Understanding NSXMLParser in Swift (xcode 6.3.1)

Disclaimer

I’m a designer who started to learn Swift a few weeks ago, and will be showing the pitfalls I encountered with the parser while trying to read from an XML file (in order to put this data into a tableView). Please pardon my lack of good code, and comments on how to code better (and on how not to repeat myself) are very much welcome.

The basic setup

I’m assuming you already setup your TableViewController to read from a source and populate the table (as well setting the cell identifiers, methods for reusing cells, etc).
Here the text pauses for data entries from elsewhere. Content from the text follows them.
-- ==== Sys2Proof/Tests/Slice0.lean ====
section
/-!
SUPPORT. Tests of one step each, with expected results from 95_test_vectors.md (V1 to V2) and the operation map of
30_encoding.md R72; ill-formed terms that the checks refuse; and witnesses that the hypotheses of the obligations can
be met.
-/
namespace Sys2Proof.Tests

open Sys2Proof.Machine

/-! ## A small machine -/

/-- The test profile TP of 95_test_vectors.md, with opcodes of the tests' own, all different. -/
def profile : Config :=
  { Config.fallback with
    maxPoll := 2, smbMaxPoll := 2, nTbl := 2
    opRamRead := 0x80, opRamWrite := 0x81, opAcpiRead := 0x82, opAcpiWrite := 0x83
    opGpioStatusRead := 0x84, opGpioStatusWrite := 0x85, opGpioDirRead := 0x86, opGpioDirWrite := 0x87
    opAdIndex := 0x88, opAdLsb := 0x89, opAdMsb := 0x8A, opOnekeyRead := 0x8B, opOnekeyWrite := 0x8C
    opOemRead := 0x8D, opOemWrite := 0x8E, opTblSelect := 0x8F, opTblGetPin := 0x90, opTblGetDevice := 0x91
    smbusProtocol := 0x00, smbusStatus := 0x01, smbusSlvAddr := 0x02, smbusCmd := 0x03, smbusData := 0x04
    smbusDataOffset1 := 0x05, smbusChannel := 0x2B
    modeByteRead := 0x07, modeByteWrite := 0x06, modeWordRead := 0x09 }

/-- One transaction under `WholeTransaction`. -/
def wholeProfile : Config := { profile with smbusLockScope := .wholeTransaction }

/-- Right after attach, client 0 alone, its run turn taken. -/
def base : State := State.attached profile "X"

/-- The latches right after the issue of `i`. -/
def issued (i : Instr) : Latches := Latches.ofRequest i

/-- Client 0 Busy at the start of step `pc` with latches `L`, holding the lock; the EC answers `answers`. -/
def standing (pc : Nat) (L : Latches) (answers : List Byte := []) : State :=
  { base with
    lock := .held 0, trace := [.acquire 0], script := answers
    clients := [{ phase := .busy pc .start, latches := L }] }

/-- The same before the first step, the lock free. -/
def waiting (i : Instr) : State :=
  { base with clients := [{ phase := .busy 0 .start, latches := issued i }] }

/-- The next state, if there is one. -/
def next? : Out → Option State
  | .next s => some s
  | .fault _ | .refused _ => none

/-- The last event of the next state. -/
def event? (o : Out) : Option Event := (next? o).bind (·.trace.getLast?)

/-- Client 0's response word in the next state. -/
def response? (o : Out) : Option Resp := (next? o).bind fun s => (s.result? 0).map Response.word

/-- Client 0's phase in the next state. -/
def phase? (o : Out) : Option Phase := (next? o).bind fun s => s.phase? 0

/-! ## Ill-formed terms -/

theorem test_profile_wf : profile.wf = true ∧ wholeProfile.wf = true := by decide
theorem test_countsOk_maxPoll_zero : Config.countsOk { profile with maxPoll := 0 } = false := by decide
theorem test_countsOk_nTbl_257 : Config.countsOk { profile with nTbl := 257 } = false := by decide
theorem test_countsOk_nTbl_256 : Config.countsOk { profile with nTbl := 256 } = true := by decide
theorem test_portsOk_equal : Config.portsOk { profile with portData := 1 } = false := by decide
theorem test_portsOk_wide : Config.portsOk { profile with portCmd := 2 } = false := by decide
theorem test_cellsOk_shared : Config.cellsOk { profile with smbusCmd := 0x2B } = false := by decide
theorem test_modesOk_zero : Config.modesOk { profile with modeWordRead := 0 } = false := by decide
theorem test_modesOk_shared : Config.modesOk { profile with modeWordRead := 0x07 } = false := by decide
theorem test_wf_refuses : Config.wf { profile with modeWordRead := 0x07 } = false := by decide
theorem test_wellFormed_index : (Instr.tableRead 0x20).wellFormed 32 = false ∧ (Instr.tableRead 0x1F).wellFormed 32 = true := by
  decide

/-! ## Decoding: words written out from R68 and R72 -/

theorem test_decode_waitIbf : decodeReq 0x0000000001 = .ok .waitIbf := by decide
theorem test_decode_waitObf : decodeReq 0x0000000002 = .ok .waitObf := by decide
theorem test_decode_ramRead : decodeReq 0x000000FF10 = .ok (.ramRead 0xFF) := by decide
theorem test_decode_ramWrite : decodeReq 0x0000012B11 = .ok (.ramWrite 0x2B 0x01) := by decide
theorem test_decode_acpiRead : decodeReq 0x0000001020 = .ok (.acpiRead 0x10) := by decide
theorem test_decode_acpiWrite : decodeReq 0x0000FF1021 = .ok (.acpiWrite 0x10 0xFF) := by decide
theorem test_decode_gpioStatusRead : decodeReq 0x0000000722 = .ok (.gpioStatusRead 0x07) := by decide
theorem test_decode_gpioStatusWrite : decodeReq 0x0000010323 = .ok (.gpioStatusWrite 0x03 0x01) := by decide
theorem test_decode_gpioDirRead : decodeReq 0x0000000724 = .ok (.gpioDirRead 0x07) := by decide
theorem test_decode_gpioDirWrite : decodeReq 0x0000010225 = .ok (.gpioDirWrite 0x02 0x01) := by decide
theorem test_decode_adRead : decodeReq 0x00000A0226 = .ok (.adRead 0x02 0x0A) := by decide
theorem test_decode_onekeyRead : decodeReq 0x0000000028 = .ok (.onekeyRead 0x00) := by decide
theorem test_decode_onekeyWrite : decodeReq 0x0000020129 = .ok (.onekeyWrite 0x01 0x02) := by decide
theorem test_decode_oemRead : decodeReq 0x000000102A = .ok (.oemRead 0x10) := by decide
theorem test_decode_oemWrite : decodeReq 0x000002102B = .ok (.oemWrite 0x10 0x02) := by decide
theorem test_decode_smbReadByte : decodeReq 0x0010A00130 = .ok (.smbReadByte 0x01 0xA0 0x10) := by decide
theorem test_decode_smbWriteByte : decodeReq 0x5510A00131 = .ok (.smbWriteByte 0x01 0xA0 0x10 0x55) := by decide
theorem test_decode_smbReadWord : decodeReq 0x0008160232 = .ok (.smbReadWord 0x02 0x16 0x08) := by decide
theorem test_decode_tableScan : decodeReq 0x0000000040 = .ok .tableScan := by decide
theorem test_decode_tableRead : decodeReq 0x0000001F41 = .ok (.tableRead 0x1F) := by decide
theorem test_decode_reserved_operand : decodeReq 0x0000FF0010 = .error .reservedOperand ∧
    decodeReq 0x0100000010 = .error .reservedOperand := by decide
theorem test_decode_reserved_op : decodeReq 0x0000000003 = .error (.reservedOp 0x03) ∧
    decodeReq 0x0000000027 = .error (.reservedOp 0x27) ∧ decodeReq 0x00000000FF = .error (.reservedOp 0xFF) := by decide
theorem test_decode_tooShort : decode [0x10, 0x2B] = .error .tooShort := by decide
theorem test_decode_rest : decode [0x10, 0x2B, 0, 0, 0, 0x41] = .ok (.ramRead 0x2B, [0x41]) := by decide
theorem test_decodeTableWord : decodeTableWord 40 0x0000000010 = some (.ramRead 0) := by decide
But to parse the XML we need a few things first.

Set your Controller class as the delegate for parsing, and create a parser:

class PodcastTableViewController: UITableViewController, NSXMLParserDelegate {
var xmlParser: NSXMLParser!
//rest of code for your controller here
}

Create a function to parse your xml (also inside your Controller). Here you define the URL, create the request and send it asynchronously so the downloading and parsing of the xml doesn’t stop your app from responding:

func refreshPodcasts() {
let urlString = NSURL(string: “http://www.blubrry.com/feeds/onorte.xml")
let rssUrlRequest:NSURLRequest = NSURLRequest(URL:urlString!)
let queue:NSOperationQueue = NSOperationQueue()
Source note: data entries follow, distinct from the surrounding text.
-- ==== Sys2Proof/Laws/State.lean ====
section
/-! SUPPORT. What each update of the state leaves in each field, so that no proof unfolds an update. -/

namespace Sys2Proof.Machine

@[simp] theorem charge_PC (k : Int) (s : State) : (charge k s).PC = s.PC := rfl
@[simp] theorem charge_SP (k : Int) (s : State) : (charge k s).SP = s.SP := rfl
@[simp] theorem charge_A (k : Int) (s : State) : (charge k s).A = s.A := rfl
@[simp] theorem charge_X (k : Int) (s : State) : (charge k s).X = s.X := rfl
@[simp] theorem charge_Y (k : Int) (s : State) : (charge k s).Y = s.Y := rfl
@[simp] theorem charge_C (k : Int) (s : State) : (charge k s).C = s.C := rfl
@[simp] theorem charge_Z (k : Int) (s : State) : (charge k s).Z = s.Z := rfl
@[simp] theorem charge_I (k : Int) (s : State) : (charge k s).I = s.I := rfl
@[simp] theorem charge_D (k : Int) (s : State) : (charge k s).D = s.D := rfl
@[simp] theorem charge_B (k : Int) (s : State) : (charge k s).B = s.B := rfl
@[simp] theorem charge_V (k : Int) (s : State) : (charge k s).V = s.V := rfl
@[simp] theorem charge_N (k : Int) (s : State) : (charge k s).N = s.N := rfl
@[simp] theorem charge_mem (k : Int) (s : State) : (charge k s).mem = s.mem := rfl
@[simp] theorem charge_cyc (k : Int) (s : State) : (charge k s).cyc = s.cyc - k := rfl

@[simp] theorem advancePC_PC (n : Word) (s : State) : (advancePC n s).PC = s.PC + n := rfl
@[simp] theorem advancePC_SP (n : Word) (s : State) : (advancePC n s).SP = s.SP := rfl
@[simp] theorem advancePC_A (n : Word) (s : State) : (advancePC n s).A = s.A := rfl
@[simp] theorem advancePC_X (n : Word) (s : State) : (advancePC n s).X = s.X := rfl
@[simp] theorem advancePC_Y (n : Word) (s : State) : (advancePC n s).Y = s.Y := rfl
@[simp] theorem advancePC_C (n : Word) (s : State) : (advancePC n s).C = s.C := rfl
@[simp] theorem advancePC_Z (n : Word) (s : State) : (advancePC n s).Z = s.Z := rfl
@[simp] theorem advancePC_I (n : Word) (s : State) : (advancePC n s).I = s.I := rfl
@[simp] theorem advancePC_D (n : Word) (s : State) : (advancePC n s).D = s.D := rfl
@[simp] theorem advancePC_B (n : Word) (s : State) : (advancePC n s).B = s.B := rfl
@[simp] theorem advancePC_V (n : Word) (s : State) : (advancePC n s).V = s.V := rfl
@[simp] theorem advancePC_N (n : Word) (s : State) : (advancePC n s).N = s.N := rfl
@[simp] theorem advancePC_mem (n : Word) (s : State) : (advancePC n s).mem = s.mem := rfl
@[simp] theorem advancePC_cyc (n : Word) (s : State) : (advancePC n s).cyc = s.cyc := rfl

@[simp] theorem setZN_PC (v : Byte) (s : State) : (setZN v s).PC = s.PC := rfl
@[simp] theorem setZN_SP (v : Byte) (s : State) : (setZN v s).SP = s.SP := rfl
@[simp] theorem setZN_A (v : Byte) (s : State) : (setZN v s).A = s.A := rfl
@[simp] theorem setZN_X (v : Byte) (s : State) : (setZN v s).X = s.X := rfl
@[simp] theorem setZN_Y (v : Byte) (s : State) : (setZN v s).Y = s.Y := rfl
@[simp] theorem setZN_C (v : Byte) (s : State) : (setZN v s).C = s.C := rfl
@[simp] theorem setZN_Z (v : Byte) (s : State) : (setZN v s).Z = zeroFlag v := rfl
@[simp] theorem setZN_I (v : Byte) (s : State) : (setZN v s).I = s.I := rfl
@[simp] theorem setZN_D (v : Byte) (s : State) : (setZN v s).D = s.D := rfl
@[simp] theorem setZN_B (v : Byte) (s : State) : (setZN v s).B = s.B := rfl
@[simp] theorem setZN_V (v : Byte) (s : State) : (setZN v s).V = s.V := rfl
@[simp] theorem setZN_N (v : Byte) (s : State) : (setZN v s).N = negativeFlag v := rfl
@[simp] theorem setZN_mem (v : Byte) (s : State) : (setZN v s).mem = s.mem := rfl
@[simp] theorem setZN_cyc (v : Byte) (s : State) : (setZN v s).cyc = s.cyc := rfl

@[simp] theorem loadA_PC (v : Byte) (s : State) : (loadA v s).PC = s.PC := rfl
@[simp] theorem loadA_SP (v : Byte) (s : State) : (loadA v s).SP = s.SP := rfl
@[simp] theorem loadA_A (v : Byte) (s : State) : (loadA v s).A = v := rfl
@[simp] theorem loadA_X (v : Byte) (s : State) : (loadA v s).X = s.X := rfl
@[simp] theorem loadA_Y (v : Byte) (s : State) : (loadA v s).Y = s.Y := rfl
@[simp] theorem loadA_C (v : Byte) (s : State) : (loadA v s).C = s.C := rfl
@[simp] theorem loadA_Z (v : Byte) (s : State) : (loadA v s).Z = zeroFlag v := rfl
@[simp] theorem loadA_I (v : Byte) (s : State) : (loadA v s).I = s.I := rfl
@[simp] theorem loadA_D (v : Byte) (s : State) : (loadA v s).D = s.D := rfl
@[simp] theorem loadA_B (v : Byte) (s : State) : (loadA v s).B = s.B := rfl
@[simp] theorem loadA_V (v : Byte) (s : State) : (loadA v s).V = s.V := rfl
@[simp] theorem loadA_N (v : Byte) (s : State) : (loadA v s).N = negativeFlag v := rfl
@[simp] theorem loadA_mem (v : Byte) (s : State) : (loadA v s).mem = s.mem := rfl
@[simp] theorem loadA_cyc (v : Byte) (s : State) : (loadA v s).cyc = s.cyc := rfl

@[simp] theorem memWrite_PC (addr : Word) (v : Byte) (s : State) : (memWrite addr v s).PC = s.PC := rfl
@[simp] theorem memWrite_SP (addr : Word) (v : Byte) (s : State) : (memWrite addr v s).SP = s.SP := rfl
@[simp] theorem memWrite_A (addr : Word) (v : Byte) (s : State) : (memWrite addr v s).A = s.A := rfl
@[simp] theorem memWrite_X (addr : Word) (v : Byte) (s : State) : (memWrite addr v s).X = s.X := rfl
@[simp] theorem memWrite_Y (addr : Word) (v : Byte) (s : State) : (memWrite addr v s).Y = s.Y := rfl
@[simp] theorem memWrite_C (addr : Word) (v : Byte) (s : State) : (memWrite addr v s).C = s.C := rfl
@[simp] theorem memWrite_Z (addr : Word) (v : Byte) (s : State) : (memWrite addr v s).Z = s.Z := rfl
@[simp] theorem memWrite_I (addr : Word) (v : Byte) (s : State) : (memWrite addr v s).I = s.I := rfl
@[simp] theorem memWrite_D (addr : Word) (v : Byte) (s : State) : (memWrite addr v s).D = s.D := rfl
@[simp] theorem memWrite_B (addr : Word) (v : Byte) (s : State) : (memWrite addr v s).B = s.B := rfl
@[simp] theorem memWrite_V (addr : Word) (v : Byte) (s : State) : (memWrite addr v s).V = s.V := rfl
@[simp] theorem memWrite_N (addr : Word) (v : Byte) (s : State) : (memWrite addr v s).N = s.N := rfl
@[simp] theorem memWrite_mem (addr : Word) (v : Byte) (s : State) : (memWrite addr v s).mem = s.mem.write addr.toNat v := rfl
@[simp] theorem memWrite_cyc (addr : Word) (v : Byte) (s : State) : (memWrite addr v s).cyc = s.cyc := rfl

@[simp] theorem memInit_PC (s : State) : (memInit s).PC = s.PC := rfl
@[simp] theorem memInit_SP (s : State) : (memInit s).SP = s.SP := rfl
@[simp] theorem memInit_A (s : State) : (memInit s).A = s.A := rfl
@[simp] theorem memInit_X (s : State) : (memInit s).X = s.X := rfl
@[simp] theorem memInit_Y (s : State) : (memInit s).Y = s.Y := rfl
@[simp] theorem memInit_C (s : State) : (memInit s).C = s.C := rfl
@[simp] theorem memInit_Z (s : State) : (memInit s).Z = s.Z := rfl
@[simp] theorem memInit_I (s : State) : (memInit s).I = s.I := rfl
@[simp] theorem memInit_D (s : State) : (memInit s).D = s.D := rfl
@[simp] theorem memInit_B (s : State) : (memInit s).B = s.B := rfl
@[simp] theorem memInit_V (s : State) : (memInit s).V = s.V := rfl
@[simp] theorem memInit_N (s : State) : (memInit s).N = s.N := rfl
@[simp] theorem memInit_mem (s : State) : (memInit s).mem = [] := rfl
@[simp] theorem memInit_cyc (s : State) : (memInit s).cyc = s.cyc := rfl

@[simp] theorem resetCore_PC (s : State) : (resetCore s).PC = Config.resetPC := rfl
@[simp] theorem resetCore_SP (s : State) : (resetCore s).SP = Config.resetSP := rfl
@[simp] theorem resetCore_A (s : State) : (resetCore s).A = 0x00#8 := rfl
@[simp] theorem resetCore_X (s : State) : (resetCore s).X = 0x00#8 := rfl
@[simp] theorem resetCore_Y (s : State) : (resetCore s).Y = 0x00#8 := rfl
@[simp] theorem resetCore_C (s : State) : (resetCore s).C = false := rfl
@[simp] theorem resetCore_Z (s : State) : (resetCore s).Z = false := rfl
@[simp] theorem resetCore_I (s : State) : (resetCore s).I = false := rfl
@[simp] theorem resetCore_D (s : State) : (resetCore s).D = false := rfl
@[simp] theorem resetCore_B (s : State) : (resetCore s).B = false := rfl
@[simp] theorem resetCore_V (s : State) : (resetCore s).V = false := rfl
@[simp] theorem resetCore_N (s : State) : (resetCore s).N = false := rfl
@[simp] theorem resetCore_mem (s : State) : (resetCore s).mem = [] := rfl
@[simp] theorem resetCore_cyc (s : State) : (resetCore s).cyc = s.cyc := rfl

/-! Reading one byte after an update that does not touch memory. -/

@[simp] theorem memRead_charge (k : Int) (s : State) (a : Word) : memRead (charge k s) a = memRead s a := rfl
@[simp] theorem memRead_advancePC (n : Word) (s : State) (a : Word) : memRead (advancePC n s) a = memRead s a := rfl
@[simp] theorem memRead_setZN (v : Byte) (s : State) (a : Word) : memRead (setZN v s) a = memRead s a := rfl
@[simp] theorem memRead_loadA (v : Byte) (s : State) (a : Word) : memRead (loadA v s) a = memRead s a := rfl
@[simp] theorem memRead_memInit (s : State) (a : Word) : memRead (memInit s) a = 0x00#8 := rfl

/-! Updates of one field compose. -/

theorem charge_charge (j k : Int) (s : State) : charge j (charge k s) = charge (k + j) s := by
  simp [charge, Int.sub_sub]

theorem advancePC_advancePC (m n : Word) (s : State) : advancePC m (advancePC n s) = advancePC (n + m) s := by
  simp [advancePC, BitVec.add_assoc]

theorem advancePC_charge (n : Word) (k : Int) (s : State) :
    advancePC n (charge k s) = charge k (advancePC n s) := rfl

/-- `Reset` forgets everything but the budget, which it leaves alone (R120, R122). -/
theorem resetCore_eq (s : State) : resetCore s = { State.reset with cyc := s.cyc } := rfl

end Sys2Proof.Machine
end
NSURLConnection.sendAsynchronousRequest(rssUrlRequest, queue: queue) {
(response, data, error) -> Void in
self.xmlParser = NSXMLParser(data: data)
self.xmlParser.delegate = self
self.xmlParser.parse()
}
}

And, lastly, call that function when your viewDidLoad:

override func viewDidLoad() {
super.viewDidLoad()
refreshPodcasts()
}

The XML file

I’ll be trying to make an app for the podcast of a friend, from oene.com.br. Here’s the XML file I’ll be using: http://www.blubrry.com/feeds/onorte.xml.
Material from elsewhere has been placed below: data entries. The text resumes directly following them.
-- ==== Sys2Proof/Tests/Slice0.lean ====
section
/-! SUPPORT. The model's tests. Expected results are taken from `spec/95_test_vectors.md` (the vector is named) or from
the rule named; the `witness_` theorems show that the hypotheses of the statements can be met. -/

namespace Sys2Proof.Tests

open Sys2Proof.Machine Sys2Proof.Safety

/-- `s` with bytes placed at `pc` and PC there. -/
def at_ (pc : Word) (bytes : List Byte) (s : State := State.reset) : State :=
  placeBytes pc bytes { s with PC := pc }

/-- The state a run goes on from. -/
def nextOf : Host.Outcome State Fault Refusal → Option State
  | .next t => some t
  | .fault _ => none
  | .refused _ => none

/-- The fault a run stops with. -/
def faultOf : Host.Outcome State Fault Refusal → Option Fault
  | .next _ => none
  | .fault f => some f
  | .refused _ => none

/-! ### Well-formedness: the instruction check refuses nothing (R54); the memory check refuses each kind of ill form -/

theorem test_wellFormed_all (i : Instr) : i.wellFormed = true := by cases i <;> rfl
theorem test_wf_refuses_unsorted : ¬ Memory.wf [(2, 1), (1, 1)] := by decide
theorem test_wf_refuses_repeat : ¬ Memory.wf [(1, 1), (1, 2)] := by decide
theorem test_wf_refuses_zero_entry : ¬ Memory.wf [(1, 0)] := by decide
theorem test_wf_refuses_out_of_range : ¬ Memory.wf [(65536, 1)] := by decide
theorem test_wf_accepts_last_cell : Memory.wf [(0, 1), (65535, 255)] := by decide

/-! ### Decoding: words written from the binary column of R53 and the formats of R51 -/

theorem test_decode_ldaImm : decodeTableWord 16 0b1000010010101001 = some (.ldaImm 0x84) := by decide
theorem test_decode_ldaZp : decodeTableWord 16 0b0001000010100101 = some (.ldaZp 0x10) := by decide
theorem test_decode_ldaZpX : decodeTableWord 16 0b1111000010110101 = some (.ldaZpX 0xF0) := by decide
theorem test_decode_jsrAbs : decodeTableWord 24 0b000100100011010000100000 = some (.jsrAbs 0x1234) := by decide
theorem test_decode_operand_bits_absent : decodeTableWord 8 0x20 = some (.jsrAbs 0) := by decide
theorem test_decode_zero_illegal : decodeTableWord 8 0x00 = none := by decide
theorem test_decode_illegal_by_name : (decode [0xEA]).toOption = none := by decide
theorem test_decode_truncated : (decode [0x20, 0x34]).toOption = none := by decide
theorem test_dispatch_four_rows : (dispatchTable.map (fun row => row.1)).Pairwise (· ≠ ·) := by decide

/-! ### The first instruction after reset -/

theorem test_first_instruction :
    (nextOf (step (State.reset.withFetchWord 24 0x424220))).map (fun t => (t.PC, t.SP, memRead t 0x0100, memRead t 0x0101)) =
      some (0x4242, 0x0101, 0xFE, 0xFF) := by decide  -- J1

/-! ### Loads -/

/-- L4: the five other flags keep their values, here 1. -/
theorem test_ldaImm_keeps_other_flags :
    (nextOf (step (at_ 0x0200 [0xA9, 0xFF] { State.reset with C := true, V := true, I := true, D := true, B := true }))).map
      (fun t => (t.A, t.Z, t.N, t.PC, t.cyc)) = some (0xFF, false, true, 0x0202, -2) := by decide
/-- L6. -/
theorem test_ldaImm_operand_wraps :
    (nextOf (step (at_ 0xFFFF [0xA9, 0x33]))).map (fun t => (t.A, t.PC)) = some (0x33, 0x0001) := by decide
/-- M3: 0x00FF is read and not 0x01FF. -/
theorem test_ldaZp_reads_zero_page :
    (nextOf (step (memWrite 0x00FF 0x01 (memWrite 0x01FF 0xEE (at_ 0x0200 [0xA5, 0xFF]))))).map
      (fun t => (t.A, t.Z, t.N, t.PC, t.cyc)) = some (0x01, false, false, 0x0202, -3) := by decide
/-- M5: the instruction reads its own opcode. -/
theorem test_ldaZp_reads_itself :
    (nextOf (step (at_ 0x0010 [0xA5, 0x10]))).map (fun t => (t.A, t.N)) = some (0xA5, true) := by decide
/-- I3: the index wraps inside the zero page. -/
theorem test_ldaZpX_wraps :
    (nextOf (step (memWrite 0x007F 0x01 (memWrite 0x017F 0xEE (at_ 0x0200 [0xB5, 0x80] { State.reset with X := 0xFF }))))).map
      (fun t => (t.A, t.X, t.PC, t.cyc)) = some (0x01, 0xFF, 0x0202, -4) := by decide
/-- I7: the carry of the index addition is discarded. -/
theorem test_ldaZpX_leaves_carry :
    (nextOf (step (memWrite 0x0000 0x09 (at_ 0x0200 [0xB5, 0x10] { State.reset with X := 0xF0 })))).map
      (fun t => (t.A, t.C)) = some (0x09, false) := by decide

/-! ### JSR -/

/-- J3: the stack lies on the instruction; the target was fetched before the store. -/
theorem test_jsr_overwrites_itself :
    (nextOf (step (at_ 0x0100 [0x20, 0x00, 0x05]))).map
      (fun t => (t.PC, t.SP, memRead t 0x0100, memRead t 0x0101, memRead t 0x0102)) =
      some (0x0500, 0x0101, 0x02, 0x01, 0x05) := by decide
/-- J7: neither 0xFFFF nor 0x0000 is written, and PC is not the target. -/
theorem test_jsr_store_faults :
    faultOf (step (at_ 0x0300 [0x20, 0x34, 0x12] { State.reset with SP := 0xFFFF })) =
      some (.addressingFault .writeWord 0xFFFF
        { State.reset with SP := 0xFFFF, PC := 0x0303, cyc := -3, mem := [(0x300, 0x20), (0x301, 0x34), (0x302, 0x12)] }) := by
  decide
/-- J9: the fetch fault is tested first. -/
theorem test_jsr_fetch_fault_first :
    (faultOf (step (at_ 0xFFFE [0x20] { State.reset with SP := 0xFFFF }))).map faultOutcome =
      some (.addressingFault .fetchWord 0xFFFF) := by decide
If you look at the xml file structure, you’ll notice the podcasts have several elements inside them. I’m only interested in some of them, so I define the basic structure for my podcasts in a class:

class Podcast: NSObject {
var podcastTitle = String()
var podcastDate = String()
var podcastLinkInfo = PodcastLinkInfo()
var podcastDuration = String()
var podcastSubtitle = String()
var podcastDescription = String()
var podcastAudio = NSData()
}

Date is a string because I’m not interested in understanding the date, only showing it. podcastLinkInfo is a class with variables to hold the link, file type, etc of the podcast. podcastAudio will be the actual file data, which I still have no idea how to do. Also, I create an empty array to hold all my podcasts:

var podcasts = [Podcast]()

The file is poorly structured, which makes for an even better case. For example, we have <title> for the general podcast title, and we also have a <title> for each podcast. To solve this, we need to understand the delegate methods of the parser.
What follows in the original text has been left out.